81); “não quis casar com mulher sabichona. É nas medíocres que se
encontram as esposas” (p. 132), ele pensa –, quanto pelo amante, Gervásio, um
sujeito arrogante e superficial, que faz de Camila “obra sua”, pois ele a
transforma, mudando-a “ao influxo de seus gostos, da sua convivência e do seu
espírito” (p. 75). O romance também denuncia, de forma veemente, a violência
doméstica contra as mulheres, sejam ricas como D. Joana, uma das tias de
Camila, viúva de um colchoeiro, “de quem sofrera os maus tratos que, na
inconsciência das bebedeiras, ele lhe ministrava” (p. 61); ou como a mãe do
Capitão Rino, “morta a facada pelo pai, como adúltera” (p. 196); sejam
miseráveis como Sancha, a empregada que ironicamente apanha todos os dias de D.

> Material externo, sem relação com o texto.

/-- A store of a group at an address whose checks have passed (R138, R140, R195): into the L1, or through to the home. -/
def State.storeG (s : State) (w : Who) (ptr : DWord) (pol : Pol) (e size flat : Nat) (b : List Byte) : State :=
  if w.sup then s.homePut flat b
  else if pol = .bypass then
    let s := s.countReq w ptr 1
    let s := s.dropSynonyms w.core (vline ptr) (flat / 128)
    let s := s.modCore w.core (fun c => { c with l1 := kmod c.l1 (vline ptr) (fun l => { l with bytes := patchBytes l.bytes (flat % 128) b }) })
    let s := s.modDie (coreDie w.core) (fun d => { d with l2 := kmod d.l2 (flat / 128) (fun l => { l with bytes := patchBytes l.bytes (flat % 128) b }) })
    s.homePut flat b
  else
    let s := s.dropSynonyms w.core (vline ptr) (flat / 128)
    let l := s.l1Line w.core ptr e size flat
    s.modCore w.core (fun c => { c with l1 := kset c.l1 (vline ptr) { l with bytes := l1Put l.bytes (flat % 128) b } })

/-- A die L2 line's dirty bytes written to their home, the line staying clean (R143, R193). -/
def State.flushL2Line (s : State) (die line : Nat) : State :=
  match kget (s.die die).l2 line with
  | none => s
  | some l =>
    let d := dirtyOf l.bytes
    let s := s.modDie die (fun x => { x with l2 := kset x.l2 line { l with bytes := kmap l.bytes (fun _ b => { b with dirty := false }) } })
    d.foldl (fun s b => s.homePut (line * 128 + b.1) [b.2]) s

/-- A die L2 line dropped after its write-back (R143, R189). -/
def State.dropL2Line (s : State) (die line : Nat) : State :=
  (s.flushL2Line die line).modDie die (fun d => { d with l2 := kdel d.l2 line })

/-- Before an atomic reaches a line's home: this core's L1 copy and every die L2's copy of it leave their caches (R189). -/
def State.recallLine (s : State) (core : Nat) (ptr : DWord) (flat : Nat) : State :=
  let s := s.dropLine core (vline ptr)
  let s := s.dropSynonyms core (vline ptr) (flat / 128)
  s.dropL2Line (coreDie core) (flat / 128)

/-- Every clean C = 0 or HOME 15 line of a die L2 filled for a context invalidated; dirty bytes stay (R193). -/
def State.invalCleanL2 (s : State) (die ctx : Nat) : State :=
  s.modDie die (fun d =>
    let m := kmap d.l2 (fun _ l => if l.ctx = ctx then { l with bytes := l.bytes.filter (fun b => b.2.dirty) } else l)
    { d with l2 := m.filter (fun l => !l.2.bytes.isEmpty) })

/-- The context of an invalidation entry (R364). -/
def entryCtx (v : Nat) : Nat := bitsOf v 227 9

/-- A trigger of R367 for a context on a die: its held lazy entries are to be applied. -/
def State.lazyTrigger (s : State) (die ctx : Nat) : State :=
  let hit := fun (l : LazyEntry) => decide (entryCtx l.v = ctx) && !l.due
  if (s.die die).lazy.any hit then
    (s.modDie die (fun d => { d with lazy := d.lazy.map (fun l => if hit l then { l with due := true } else l) })).then_ [.lazyApply die]
  else s

/-- The acquire actions of .PKG for a core and a context (R193, R367). -/
def State.acquirePkg (s : State) (core ctx : Nat) : State :=
  ((s.invalCleanL1 core).invalCleanL2 (coreDie core) ctx).lazyTrigger (coreDie core) ctx

/-- The dirty lines of a die L2 written by a context (R193). -/
def State.dirtyLines (s : State) (die ctx : Nat) : List Nat :=
  ((s.die die).l2.filter (fun l => decide (l.2.ctx = ctx) && l.2.bytes.any (fun b => b.2.dirty))).map (fun l => l.1)

/-- Bytes a context's pointer names, read at their home by an agent on no core of the context, when every check passes. -/
def State.readCtx (s : State) (ctx : Nat) (ptr : DWord) (n : Nat) : Option (List Byte) × State :=
  match s.xlateCtx ctx ptr needR with
  | (.ok e size, s) => (match s.place false e size ptr with
    | .mem f => (if s.bad f n then none else some (s.bytes f n), s)
    | _ => (none, s))
  | (_, s) => (none, s)

/-- Where a context's pointer is written at its home by an agent on no core of the context, when every check passes. -/
def State.homeOf (s : State) (ctx : Nat) (ptr : DWord) (n : Need) : Option Nat × State :=
  match s.xlateCtx ctx ptr n with
  | (.ok e size, s) => (match s.place false e size ptr with
    | .mem f => (some f, s)
    | _ => (none, s))
  | (_, s) => (none, s)

end Sys2Proof.Machine
end

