-- ==== Sys2Proof/Machine/Copy.lean ====
section
/-! DEFINITION. Tiles and the Traverse engine, 0x160–0x16C, with COPY_JOB_START, MC_PART_START, CHUNK_SETTLE, CHUNK_REISSUE and
COPY_JOB_COMPLETE (chapter 10, R174). -/

namespace Sys2Proof.Machine

/-- An allocated tile of a team (R221). -/
def State.tile (s : State) (tid n : Nat) : Option Tile := (s.team tid).bind (fun t => kget t.tiles n)
/-- A tile changed. -/
def State.modTile (s : State) (tid n : Nat) (f : Tile → Tile) : State :=
  s.modTeam tid (fun t => { t with tiles := kmod t.tiles n f })

/-- Every bit of a chunk bitmap. -/
def allBits : Nat := 2 ^ 512 - 1

/-- Bitmap bit `i` (R221): bits at or above SIZE / 512 read 1. -/
def Tile.bit (t : Tile) (i : Nat) : Bool := decide (t.size / 512 ≤ i) || t.bits.testBit i

/-- A tile whose counts may have reached zero (R222, R223). -/
def Tile.settle (t : Tile) : Tile :=
  match t.state with
  | .filling => if t.oc = 0 ∧ t.ec = 0 then { t with state := .ready, bits := if t.err = 0 then allBits else t.bits } else t
  | .draining => if t.oc = 0 then { t with state := .ready } else t
  | _ => t

/-- Chunk bits cleared (R223). -/
def Tile.clear (t : Tile) (chunks : List Nat) : Tile :=
  { t with bits := chunks.foldl (fun b i => if b.testBit i then b - 2 ^ i else b) t.bits }

/-- The error of a tile's job, kept from the first one (R242). -/
def Tile.fail (t : Tile) (code : Nat) (va : DWord) : Tile := if t.err = 0 then { t with err := code, errVa := va } else t

/-- The code of a tile state (R231). -/
def tileCode : TileState → Nat
  | .unallocated => 0
  | .empty => 1
  | .filling => 2
  | .ready => 3
  | .draining => 4

/-- A layout record's fields (R224). -/
def layoutOf (v : Nat) : Layout :=
  { base := BitVec.ofNat 64 (bitsOf v 0 64), sizes := (List.range 5).map (fun k => bitsOf v (64 + 32 * k) 32),
    strides := (List.range 4).map (fun k => bitsOf v (224 + 40 * k) 40), box := (List.range 5).map (fun k => bitsOf v (384 + 10 * k) 10),
    es := bitsOf v 434 3, ndim := bitsOf v 437 3, rp := bitsOf v 440 12, toff := bitsOf v 452 11, rot := bitsOf v 463 3,
    pol := bitsOf v 466 2, wdim := bitsOf v 468 3, wstep := bitsOf v 471 8 }

/-- Box extent in a dimension (R224). -/
def Layout.b (y : Layout) (k : Nat) : Nat := if k < y.ndim then y.box.getD k 0 + 1 else 1
/-- Array extent in a dimension. -/
def Layout.size (y : Layout) (k : Nat) : Nat := y.sizes.getD k 0
/-- Byte stride of a dimension 1–4. -/
def Layout.stride (y : Layout) (k : Nat) : Nat := y.strides.getD (k - 1) 0
/-- Element bytes and row pitch (R225). -/
def Layout.e (y : Layout) : Nat := 2 ^ y.es
def Layout.p (y : Layout) : Nat := 16 * y.rp
/-- Rows of the box. -/
def Layout.rows (y : Layout) : Nat := y.b 1 * y.b 2 * y.b 3 * y.b 4

/-- The position in dimension `k` of a box row (R225). -/
def Layout.rowPos (y : Layout) (row k : Nat) : Nat :=
  match k with
  | 1 => row % y.b 1
  | 2 => row / y.b 1 % y.b 2
  | 3 => row / (y.b 1 * y.b 2) % y.b 3
  | _ => row / (y.b 1 * y.b 2 * y.b 3)

/-- A coordinate (R224): 0 at and above NDIM. -/
def Layout.coord (y : Layout) (c : List Word) (k : Nat) : Int := if k < y.ndim then sval (c.getD k 0) else 0

/-- The global position of an element in dimension `k`. -/
def Layout.x (y : Layout) (c : List Word) (row b0 k : Nat) : Int :=
  y.coord c k + (if k = 0 then b0 else y.rowPos row k : Nat)

/-- Whether an element is in bounds (R225). -/
def Layout.inb (y : Layout) (c : List Word) (row b0 : Nat) : Bool :=
  (List.range 5).all (fun k => decide (y.ndim ≤ k) || (decide (0 ≤ y.x c row b0 k) && decide (y.x c row b0 k < (y.size k : Int))))

/-- The sum of the strided parts of an element's address. -/
def Layout.strided (y : Layout) (c : List Word) (row : Nat) : Int :=
  ([1, 2, 3, 4].filter (fun k => decide (k < y.ndim))).foldl (fun s k => s + y.x c row 0 k * (y.stride k : Int)) 0

/-- The address of an element at position `x0` of its row (R225). -/
def Layout.ga (y : Layout) (c : List Word) (row : Nat) (x0 : Int) : DWord := ptrOff y.base (x0 * (y.e : Int) + y.strided c row)

/-- The tile offset of an element (R225). -/
def Layout.off (y : Layout) (row b0 : Nat) : Nat :=
  let o := row * y.p + b0 * y.e
  128 * y.toff +
    (if y.rot = 0 then o
     else row * y.p + 16 * ((o % y.p / 16) ^^^ ((row >>> (y.rot - 1)) % 8)) + o % 16)

/-- The checks of R226: 0, or the ERR code of the first that fails. -/
def Layout.check (y : Layout) (c : List Word) (win s24 : Bool) (tileSize : Nat) : Nat :=
  if decide (5 ≤ y.es) || decide (y.ndim = 0) || decide (6 ≤ y.ndim) || decide (y.pol = 3) then 7
  else if decide (y.p < y.b 0 * y.e) || decide (tileSize < 128 * y.toff + y.rows * y.p) then 7
  else if decide (y.rot ≠ 0) && decide (y.p % 128 ≠ 0) then 7
  else if win && decide (y.ndim ≤ y.wdim) then 7
  else if s24 && (decide (4 < y.e) || decide (y.b 0 % 4 ≠ 0) || decide (y.size 0 % 4 ≠ 0) || decide (y.coord c 0 % 4 ≠ 0)) then 7
  else if decide (vaOf y.base % y.e ≠ 0) || [1, 2, 3, 4].any (fun k => decide (k < y.ndim) && decide (y.stride k % y.e ≠ 0)) then 6
  else 0

/-- The chunks of a tile that a job's tile range covers (R223, R227). -/
def Layout.chunks (y : Layout) : List Nat :=
  let lo := 128 * y.toff / 512
  let hi := (128 * y.toff + y.rows * y.p + 511) / 512
  (upFrom lo (min hi 512 - lo))

/-- The lowest and highest in-bounds positions in a dimension, when there are any. -/
def Layout.span (y : Layout) (c : List Word) (k : Nat) : Option (Int × Int) :=
  if k < y.ndim then
    let lo := max 0 (y.coord c k)
    let hi := min ((y.size k : Int) - 1) (y.coord c k + ((y.b k : Nat) : Int) - 1)
    if lo ≤ hi then some (lo, hi) else none
  else some (0, 0)

/-- The global range of a job (R227). -/
def Layout.globalRange (y : Layout) (c : List Word) (s24 : Bool) : List Range :=
  match (List.range 5).mapM (y.span c) with
  | none => []
  | some sp =>
    let base : Int := (vaOf y.base : Int)
    let part : (Int × Int → Int) → Int := fun f => ([1, 2, 3, 4].filter (fun k => decide (k < y.ndim))).foldl
      (fun a k => a + f (sp.getD k (0, 0)) * (y.stride k : Int)) 0
    let s0 := sp.getD 0 (0, 0)
    let lo0 := if s24 then 2 * (s0.1 / 4) else s0.1
    let hi0 := if s24 then 2 * (s0.2 / 4) + 1 else s0.2
    let e : Int := (y.e : Int)
    [⟨1, (base + lo0 * e + part (fun q => q.1)).toNat, (base + hi0 * e + part (fun q => q.2) + e).toNat⟩]

/-- The number of the dense row an element lies in (R236). -/
def Layout.denseRow (y : Layout) (x : Nat → Int) : Int := x 1 + (y.size 1 : Int) * (x 2 + (y.size 2 : Int) * (x 3 + (y.size 3 : Int) * x 4))

/-- The metadata range of a .S24 job (R227). -/
def Layout.metaRange (y : Layout) (c : List Word) (md : DWord) : List Range :=
  match (List.range 5).mapM (y.span c) with
  | none => []
  | some sp =>
    let n : (Int × Int → Int) → Int := fun f => y.denseRow (fun k => f (sp.getD k (0, 0))) * ((y.size 0 / 4 : Nat) : Int) + f (sp.getD 0 (0, 0)) / 4
    [⟨1, (((vaOf md : Nat) : Int) + n (fun q => q.1) / 2).toNat, (((vaOf md : Nat) : Int) + n (fun q => q.2) / 2 + 1).toNat⟩]

/-- A range widened to its granularity (R206): 512 bytes in scratchpad, 4 KiB in global memory. -/
def Range.grain (r : Range) : Range :=
  let g := if r.space = 1 then 4096 else 512
  ⟨r.space, r.lo / g * g, roundUp r.hi g⟩

/-- Whether two ranges share a byte at their granularity (R206). -/
def Range.meets (a b : Range) : Bool :=
  let a := a.grain
  let b := b.grain
  decide (a.space = b.space) && decide (a.lo < b.hi) && decide (b.lo < a.hi)

/-- Whether any of one list of ranges meets any of another. -/
def rangesMeet (a b : List Range) : Bool := a.any (fun x => b.any x.meets)

/-- Whether an edge runs from an earlier job to a later one (R206). -/
def edge (r1 w1 r2 w2 : List Range) : Bool := rangesMeet w1 r2 || rangesMeet r1 w2 || rangesMeet w1 w2

/-- Where a core's accumulator columns `c0` up to `c0 + nc` of rows `r0` up to `r0 + nr`, in units of 16, stand as ranges
(R283): one range for each row of 16 × 16 blocks. -/
def accRanges (core r0 nr c0 nc : Nat) : List Range :=
  (upFrom r0 (min nr (8 - r0))).map (fun r => ⟨2, 512 * (core * 128 + r * 16 + c0), 512 * (core * 128 + r * 16 + min 16 (c0 + nc))⟩)

/-- The rectangle, in units of 16, that an MXB job's part on the `j`-th cooperating core writes (R269): rows and columns. -/
def blkRect (block j : Nat) : Nat × Nat × Nat × Nat :=
  let cplx := decide (bitsOf block 0 5 = 16) || decide (bitsOf block 0 5 = 17)
  let wc := if cplx then 8 else 16
  let n := min wc (bitsOf block 16 6 + 1 - wc * j)
  (bitsOf block 24 3, bitsOf block 12 3 + 1, bitsOf block 27 4, if cplx then 2 * n else n)

/-- The number of cooperating cores below a rank (R269). -/
def slicesBelow (block rank : Nat) : Nat := popNat rank (bitsOf block 8 4)

/-- A job's rectangle on a core as ranges of its window. -/
def blkRanges (block core rank : Nat) : List Range :=
  let r := blkRect block (slicesBelow block rank)
  accRanges core r.1 r.2.1 r.2.2.1 r.2.2.2

/-- The ranges that an entry of a core's window accepted before a sequence number declares: a job of its own, or a part of
another core's job (R274, R283). -/
def MJob.rangesOn (core seq : Nat) (j : MJob) : List (List Range × List Range) :=
  if j.phase = .stopped then []
  else
    (if j.core = core ∧ j.seq < seq then [(j.reads, j.writes)] else []) ++
    (match kget j.parts core with
      | some (q, rank) => let r := blkRanges j.block core rank; if q < seq then [(r, r)] else []
      | none => [])

/-- The footprints of every unfinished entry of a core's window that was accepted before a sequence number. -/
def State.earlierJobs (s : State) (core seq : Nat) : List (List Range × List Range) :=
  (s.jobs.filter (fun j => decide (j.2.core = core) && decide (j.2.seq < seq) && decide (j.2.phase ≠ .stopped))).map (fun j => (j.2.reads, j.2.writes)) ++
  s.mjobs.flatMap (fun j => j.2.rangesOn core seq)

/-- Whether no edge keeps a job back (R228). -/
def State.edgesClear (s : State) (core seq : Nat) (reads writes : List Range) : Bool :=
  (s.earlierJobs core seq).all (fun x => !edge x.1 x.2 reads writes)

/-- Entries of a core's job window in use (R228, R274). -/
def State.windowUsed (s : State) (core : Nat) : Nat :=
  (s.jobs.filter (fun j => decide (j.2.core = core) && decide (j.2.phase ≠ .stopped))).length +
  (s.mjobs.filter (fun j => (decide (j.2.core = core) || (kget j.2.parts core).isSome) && decide (j.2.phase ≠ .stopped))).length

/-- Chunks in a core engine's replay buffer (R174). -/
def State.parkedOn (s : State) (core : Nat) : Nat :=
  (s.jobs.filter (fun j => decide (j.2.core = core))).foldl (fun n j => n + j.2.parked.length) 0

/-- TILE_STATE (R222, R229): one record, for the lowest active lane. -/
def W.tileState (w : W) : W := w.faultWord .tileState kindJob 0

/-- The DETAIL of an ENGINE trap from a tile (R340). -/
def tileDetail (t : Tile) : Nat := 2 ^ 12 + t.err

/-- ENGINE for a tile's error (R242): one record, with the failing chunk's address. -/
def W.tileEngine (w : W) (t : Tile) : W :=
  if w.dry then w.diverge
  else { w with faults := w.faults ++ [⟨(lowestLane w.act).getD 0, .engine, t.errVa, 0, 0, kindJob, tileDetail t, false⟩] }

/-- The tile a word names (R229). -/
def W.tile (w : W) (n : Nat) : Option Tile :=
  let t := w.s.teamD w.g.tid
  if n < t.kernel.tiles then kget t.tiles n else none

/-- A wait on a tile (R97, R222): the word is not taken and the group's TOUCH windows close. -/
def W.tileWait (w : W) : W := { w with hold := some .tile, holdFx := fun s => s.modGrp w.gid (fun g => { g with touches := [] }) }

/-- TALLOC (R230). -/
def W.talloc (w : W) (n : Nat) (a b : Opnd) : W :=
  if w.ex.isEmpty || w.dry then w
  else
    let t := w.s.teamD w.g.tid
    let x := (w.g.rd 0 a).toNat
    let y := (w.g.rd 0 b).toNat
    if decide (t.kernel.tiles ≤ n) || decide (x % 512 ≠ 0) || decide (y % 512 ≠ 0) || decide (y = 0) || decide (262144 < y) ||
        decide (t.allocSize < x + y) || (kget t.tiles n).isSome then w.tileState
    else { w with s := w.s.modTeam w.g.tid (fun t =>
      { t with tiles := kset t.tiles n ⟨x, y, .empty, 0, 0, 0, 0, 0, false, 0⟩ }) }

/-- TFREE (R222, R230). -/
def W.tfree (w : W) (n : Nat) : W :=
  if w.ex.isEmpty || w.dry then w
  else match w.tile n with
    | none => w.tileState
    | some t => match t.state with
      | .filling => w.tileWait
      | .draining => w.tileWait
      | _ => { w with s := w.s.modTeam w.g.tid (fun t => { t with tiles := kdel t.tiles n }) }

/-- TDRAIN (R222). -/
def W.tdrain (w : W) (n : Nat) : W :=
  if w.ex.isEmpty || w.dry then w
  else match w.tile n with
    | none => w.tileState
    | some t => match t.state with
      | .filling => w.tileWait
      | .draining => w.tileWait
      | .ready => { w with s := w.s.modTile w.g.tid n (fun t => { t with state := .empty, bits := 0, bytes := 0, err := 0, mcd := false, errVa := 0 }) }
      | _ => w

/-- TEXPECT (R222, R230). -/
def W.texpect (w : W) (n : Nat) (a : Opnd) : W :=
  if w.ex.isEmpty || w.dry then w
  else match w.tile n with
    | none => w.tileState
    | some t =>
      let x := (w.g.rd 0 a).toNat
      if decide (x = 0) || decide (1023 < x) || decide (1023 < t.ec + (x : Int)) then w.tileState
      else match t.state with
        | .draining => w.tileWait
        | _ => { w with s := w.s.modTile w.g.tid n (fun t => ({ t with state := .filling, ec := t.ec + (x : Int) }).settle) }

/-- TSTATE's tile word (R231). -/
def tileWord (t : Tile) : Nat :=
  field 28 4 t.err + field 27 1 (if t.mcd then 1 else 0) + field 24 3 (tileCode t.state) + field 13 11 (t.ec % 2048).toNat + field 0 13 t.oc

/-- TSTATE (R231). -/
def W.tstate (w : W) (d : Opnd) (n : Nat) (bytes : Bool) : W :=
  if decide ((w.s.teamD w.g.tid).kernel.tiles ≤ n) && !w.ex.isEmpty then (if w.mute 0 then w.diverge.var (zeroCells w.f 0) w.clk false else w.tileState)
  else
    let v := match w.tile n with
      | none => 0
      | some t => if bytes then t.bytes else tileWord t
    w.var (dstCells d 0 w.ex (fun _ => BitVec.ofNat 32 v)) (w.clk + 8) false

/-- Whether TWAIT's test holds (R232). -/
def Tile.test (t : Tile) (m : DWord) (g : Nat) : Bool := (List.range 64).all (fun i => !m.getLsbD i || t.bit (64 * g + i))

Joana, com a conivência indiferente da outra tia, D. Etelvina. A narradora
passeia com absoluta competência tanto pelas mansões e armazéns do cais do
porto, quanto pelas favelas nascentes (“Era o resto de uma cidade, tomada de assalto por gente expatriada,
resignada a tudo: ao pão duro e à sombra de qualquer telha barata. Uma pobreza
avarenta aquela, que formigava por toda a encosta de lajedos brutos, entre
ratazanas e águas servidas” (p. 101)). Com competência, ela consegue, até
mesmo, formular um diagnóstico bastante preciso do que o país iria se tornar:
“A pulsação do seu sangue alvoraçado dava-lhe [ a João Teodoro] a percepção
fantástica de que o Brasil seria arrastado vertiginosamente pela maldade de
uns, a ignorância de outros e a ambição de todos, em voragens abertas pela
política amaldiçoada” (p. 312).
(Novembro, 2018)
Avaliação: MUITO BOM
Entre aspas:
Entre aspas:
“Qual é a mulher, por mais estúpida, ou mais indiferente,
que não adivinhe, que não sinta o adultério do marido no próprio dia em que ele
é cometido? Há sempre um vestígio da outra, que se mostra em um gesto,, em um
perfume, em uma palavra, em um carinho... Eles traem-se com as compensações que
nos trazem...”. (p. 72)
“Os senhores romancistas não perdoam às mulheres; fazem-nas
responsáveis por tudo – como se não pagássemos cara a felicidade que fruímos!
Nesses livros tenho sempre medo do fim; revolto-me contra os castigos que eles
infligem às nossas culpas, e desespero-me por não poder gritar-lhe: hipócritas!